Me: Hey, I've peeped you for some time. Not sure if you're in a relationship or not (please forgive me if you are) but I would really like to get to know you.
Him: [Ego pumped up real extra] I think you're cute but nah...
Okay, maybe he didn't say it like that, but that's what I heard, lol. He actually said something with a little more finesse than that. But that was the gist. I'll be honest, I wasn't as crushed as I expected to be. I felt more stupid than anything. Like, ugh, Firenza. You stepped outside of your box and did this completely non-traditional thing and were rejected. I thought to myself, "that'll be the last time you do that."
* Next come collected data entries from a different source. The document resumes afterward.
-- ==== Sys2Proof/Laws/Step.lean ====
section
/-! SUPPORT. Everything one step can do when it answers a next state. -/

namespace Sys2Proof.Machine

/-- A step that answers a next state took an offered interrupt or executed the fetched instruction. -/
theorem step_next {s t : State} (h : step s = .next t) :
    s.pc ≠ s.params.endPc ∧
    ((∃ q rest, s.extIrq = some q :: rest ∧ s.il.toNat < q.lvl.toNat ∧
        trapEnter (.ext q.num q.lvl) q.lvl { s with extIrq := rest } = .next t) ∨
      (externalTrap s = none ∧ ∃ i, fetchInstr s = .ok i ∧ exec i (dropOffer s) = .next t)) := by
  unfold step at h
  split at h
  · cases h
  · rename_i hpc
    refine ⟨hpc, ?_⟩
    split at h
    · rename_i r hr
      obtain ⟨q, rest, hq, hl, rfl⟩ := externalTrap_some hr
      exact .inl ⟨q, rest, hq, hl, h⟩
    · rename_i hr
      split at h
      · cases h
      · rename_i i hi; exact .inr ⟨hr, i, hi, h⟩

end Sys2Proof.Machine
end

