/-- VM1. -/
theorem test_ldb_sign_extends :
    regAfter (exec (.ldb 3 1 5) (data (start [(1, 0x2000)]))) 3 = some (0xFFFFFF9C, 0x1003) := by decide
/-- VM2. -/
theorem test_ldb_negative_displacement :
    regAfter (exec (.ldb 3 1 0xFF) (data (start [(1, 0x2000)]))) 3 = some (0xFFFFFF80, 0x1003) := by decide
/-- VM11. -/
theorem test_ldbu :
    regAfter (exec (.ldbu 3 1 5) (data (start [(1, 0x2000)]))) 3 = some (0x9C, 0x1003) := by decide
/-- VM12. -/
theorem test_ldw_little_endian :
    regAfter (exec (.ldw 3 1 6) (data (start [(1, 0x2000)]))) 3 = some (0xFFFF8234, 0x1003) := by decide
/-- VM13. -/
theorem test_ldwu :
    regAfter (exec (.ldwu 3 1 6) (data (start [(1, 0x2000)]))) 3 = some (0x8234, 0x1003) := by decide
/-- VM15. -/
theorem test_ldt :
    regAfter (exec (.ldt 3 1 8) (data (start [(1, 0x2000)]))) 3 = some (0x92345678, 0x1003) := by decide
/-- VM7. -/
theorem test_ldbx_scaled :
    regAfter (exec (.ldbx 3 1 2 2) (data (start [(1, 0x2000), (2, 3)]))) 3 = some (0x7F, 0x1003) := by decide
/-- VM17. -/
theorem test_ldbux :
    regAfter (exec (.ldbux 3 1 2 0) (data (start [(1, 0x2000), (2, 5)]))) 3 = some (0x9C, 0x1003) := by decide
/-- VM18. -/
theorem test_ldwx :
    regAfter (exec (.ldwx 3 1 2 1) (data (start [(1, 0x2000), (2, 3)]))) 3 = some (0xFFFF8234, 0x1003) := by decide
/-- VM19. -/
theorem test_ldwux :
    regAfter (exec (.ldwux 3 1 2 1) (data (start [(1, 0x2000), (2, 3)]))) 3 = some (0x8234, 0x1003) := by decide
/-- VM20. -/
theorem test_ldtx :
    regAfter (exec (.ldtx 3 1 2 2) (data (start [(1, 0x2000), (2, 2)]))) 3 = some (0x92345678, 0x1003) := by decide
/-- VM21. -/
theorem test_stb :
    memAfter (exec (.stb 3 1 5) (data (start [(1, 0x2000), (3, 0x12345678)]))) 0x2005 1 =
      some ([0x78], [0x2005], 0x1003) := by decide
/-- VM22. -/
theorem test_stw :
    memAfter (exec (.stw 3 1 6) (data (start [(1, 0x2000), (3, 0x12345678)]))) 0x2006 2 =
      some ([0x78, 0x56], [0x2006, 0x2007], 0x1003) := by decide
/-- VM23. -/
theorem test_stt :
    memAfter (exec (.stt 3 1 8) (data (start [(1, 0x2000), (3, 0x12345678)]))) 0x2008 4 =
      some ([0x78, 0x56, 0x34, 0x12], [0x2008, 0x2009, 0x200A, 0x200B], 0x1003) := by decide
/-- VM25. -/
theorem test_stbx :
    memAfter (exec (.stbx 3 1 2 0) (data (start [(1, 0x2000), (2, 5), (3, 0x12345678)]))) 0x2005 1 =
      some ([0x78], [0x2005], 0x1003) := by decide
/-- VM26. -/
theorem test_stwx :
    memAfter (exec (.stwx 3 1 2 1) (data (start [(1, 0x2000), (2, 3), (3, 0x12345678)]))) 0x2006 2 =
      some ([0x78, 0x56], [0x2006, 0x2007], 0x1003) := by decide
/-- VM27. -/
theorem test_sttx :
    memAfter (exec (.sttx 3 1 2 2) (data (start [(1, 0x2000), (2, 2), (3, 0x12345678)]))) 0x2008 4 =
      some ([0x78, 0x56, 0x34, 0x12], [0x2008, 0x2009, 0x200A, 0x200B], 0x1003) := by decide

/-- VM5 and VM6: the last byte of the space, and an effective address that wraps to 0. -/
theorem test_load_at_the_edges :
    regAfter (exec (.ldb 3 1 0) (withBytes 0xFFFFFFFF [0x01] (start [(1, 0xFFFFFFFF)]))) 3 =
      some (1, 0x1003) ∧
    regAfter (exec (.ldb 3 1 1) (withBytes 0 [0x02] (start [(1, 0xFFFFFFFF)]))) 3 =
      some (2, 0x1003) := by decide

/-- VM4, VM14, VM16, VM24, VM28: refused accesses. -/
theorem test_accesses_refused :
    [exec (.ldb 3 1 5) (withParams (onlyRegion 0x1000 16) (start [(1, 0x3000)])),
      exec (.ldw 3 1 5) (start [(1, 0x2000)]), exec (.ldt 3 1 6) (start [(1, 0x2000)]),
      exec (.stt 3 1 6) (start [(1, 0x2000)]),
      exec (.stb 3 1 0) (withParams (onlyRegion 0x1000 16) (start [(1, 0x3000)]))].map refusal =
    [some .outsideMem, some .misaligned, some .misaligned, some .misaligned, some .outsideMem] := by
  decide

/-! ## System instructions and traps (VS) -/

/-- VS2: nested; IL kept. -/
theorem test_brk :
    trapAfter (exec .brk (withParams vectors
      (withTraps 2 [⟨0x1234, 0⟩] (setPc 0x4000 (start []))))) =
      some (0x3000, 2, [⟨0x4000, 2⟩, ⟨0x1234, 0⟩]) := by decide
/-- VS3. -/
theorem test_sys :
    trapAfter (exec (.sys 0x11) (withParams vectors (start []))) =
      some (0x3100, 0, [⟨0x1000, 0⟩]) := by decide
/-- VS4. -/
theorem test_irq :
    trapAfter (exec (.irq 3 0x25) (withParams vectors (start []))) =
      some (0x3200, 3, [⟨0x1000, 0⟩]) := by decide
/-- VS6. -/
theorem test_rts :
    trapAfter (exec (.rts 8) (withTraps 0 [⟨0x1000, 0⟩] (start []))) = some (0x1008, 0, []) := by decide
/-- VS9. -/
theorem test_rts2up :
    trapAfter (exec (.rts2up 4) (withTraps 2 [⟨0x3000, 2⟩, ⟨0x1000, 0⟩] (start []))) =
      some (0x1004, 0, []) := by decide
/-- VS7. -/
theorem test_rti :
    trapAfter (exec (.rti 0) (withTraps 5 [⟨0x1234, 0⟩] (start []))) = some (0x1234, 0, []) := by decide
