-- ==== Sys2Proof/Machine/Operands.lean ====
section
/-! DEFINITION. The operands of the commands. No command has an operand field (30_encoding.md R103): every operand is an
entry of an internal table, a field of a register, or a byte of a stream. This file holds the table accesses and the
bit and byte layouts those operands have. -/

namespace Sys2Proof.Machine

/-- `T[i]` of a 256-entry table (00_scope.md R10). -/
def getAt {α : Type} (t : Vector α 256) (i : Byte) : α := t[i.toNat]'i.isLt

/-- `T[i] <- v` of a 256-entry table (R10). -/
def setAt {α : Type} (t : Vector α 256) (i : Byte) (v : α) : Vector α 256 := t.set i.toNat v i.isLt

/-- The 256 symbols, upward (R11 `for s in 0..255`). -/
def symbols : List Byte := (List.range 256).map (BitVec.ofNat 8)

/-- The leaf node of a symbol (10_state.md R28: node `s` is the leaf of symbol `s`). -/
def leafOf (s : Byte) : NodeIdx := ⟨s.toNat, Nat.lt_trans s.isLt (by decide)⟩

/-- The symbol of a leaf, `n[7:0]` (R28, 43_decoder.md R194; log 11 for a leaf above 255). -/
def symbolOf (n : NodeIdx) : Byte := BitVec.ofNat 8 n.val

/-- The 256 leaf indices, upward. -/
def leaves : List NodeIdx := symbols.map leafOf

/-- The number whose binary digits are `c`, first bit most significant (00_scope.md R9 `bitsToByte`, 41 R149
`zext_256`). -/
def bitsToNat (c : List Bool) : Nat := c.foldl (fun v b => 2 * v + b.toNat) 0

/-- `bitsToByte`: up to eight bits, right-justified in a byte (R9). -/
def bitsToByte (c : List Bool) : Byte := BitVec.ofNat 8 (bitsToNat c)

/-- The code table entry of the path `c` (R149): LEN = |c|, VAL = `c` right-justified. -/
def codeOfPath (c : List Bool) : Code :=
  { len := BitVec.ofNat 8 c.length, val := BitVec.ofNat 256 (bitsToNat c) }

/-- `code(s)`: the bits `VAL[LEN-1 : 0]`, most significant first (10_state.md R30, 30_encoding.md R113). -/
def codeBits (c : Code) : List Bool :=
  (List.range c.len.toNat).map fun i => c.val.getLsbD (c.len.toNat - 1 - i)

/-- Byte `k` of a header counter, `k` = 0 the most significant (20_memory.md R76, 30_encoding.md R111). -/
def counterByte (v : Word) (k : Nat) : Byte := v.extractLsb' (8 * (3 - k)) 8

/-- A counter with one more byte shifted in, the first byte most significant (43_decoder.md R191). -/
def shiftInByte (v : Word) (b : Byte) : Word := (v <<< 8) ||| b.setWidth 32

/-- `min(VFREQ + 1, 2^32)` (10_state.md R27). -/
def bumpVCount (v : VCount) : VCount :=
  if h : v.val < 4294967296 then ⟨v.val + 1, by omega⟩ else v

/-- `Σ_s LEN[s] × FREQ[s]`, exact (42_encoder.md R171, R172). -/
def weightedLength (codes : Vector Code 256) (freq : Vector Word 256) : Nat :=
  (symbols.map fun s => (getAt codes s).len.toNat * (getAt freq s).toNat).sum

/-- How many bits of the final body byte are valid (43_decoder.md R194): LAST_BITS, or 8 if it is 0. -/
def finalBits (lastBits : BitVec 3) : Nat := if lastBits = 0 then 8 else lastBits.toNat

/-- CODE_IDX.SYM, bits [7:0] (10_state.md R55). -/
def codeSym (codeIdx : BitVec 11) : Byte := codeIdx.setWidth 8

/-- CODE_IDX.WORD, bits [10:8] (R55). -/
def codeWord (codeIdx : BitVec 11) : Nat := (codeIdx.extractLsb' 8 3).toNat

end Sys2Proof.Machine
end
As small as that incident was, I wonder how much it really does limit me. I mean, imagine all of the amazing guys that may have been like, "its crazy because I've been thinking the same thing about you." The many dope conversations I could have. The great people I could meet. Rejection scares me. I think we're all afraid of it in some way. It is those people, who do not allow their fear of rejection to paralyze them, that experience life in some of the most beautiful ways.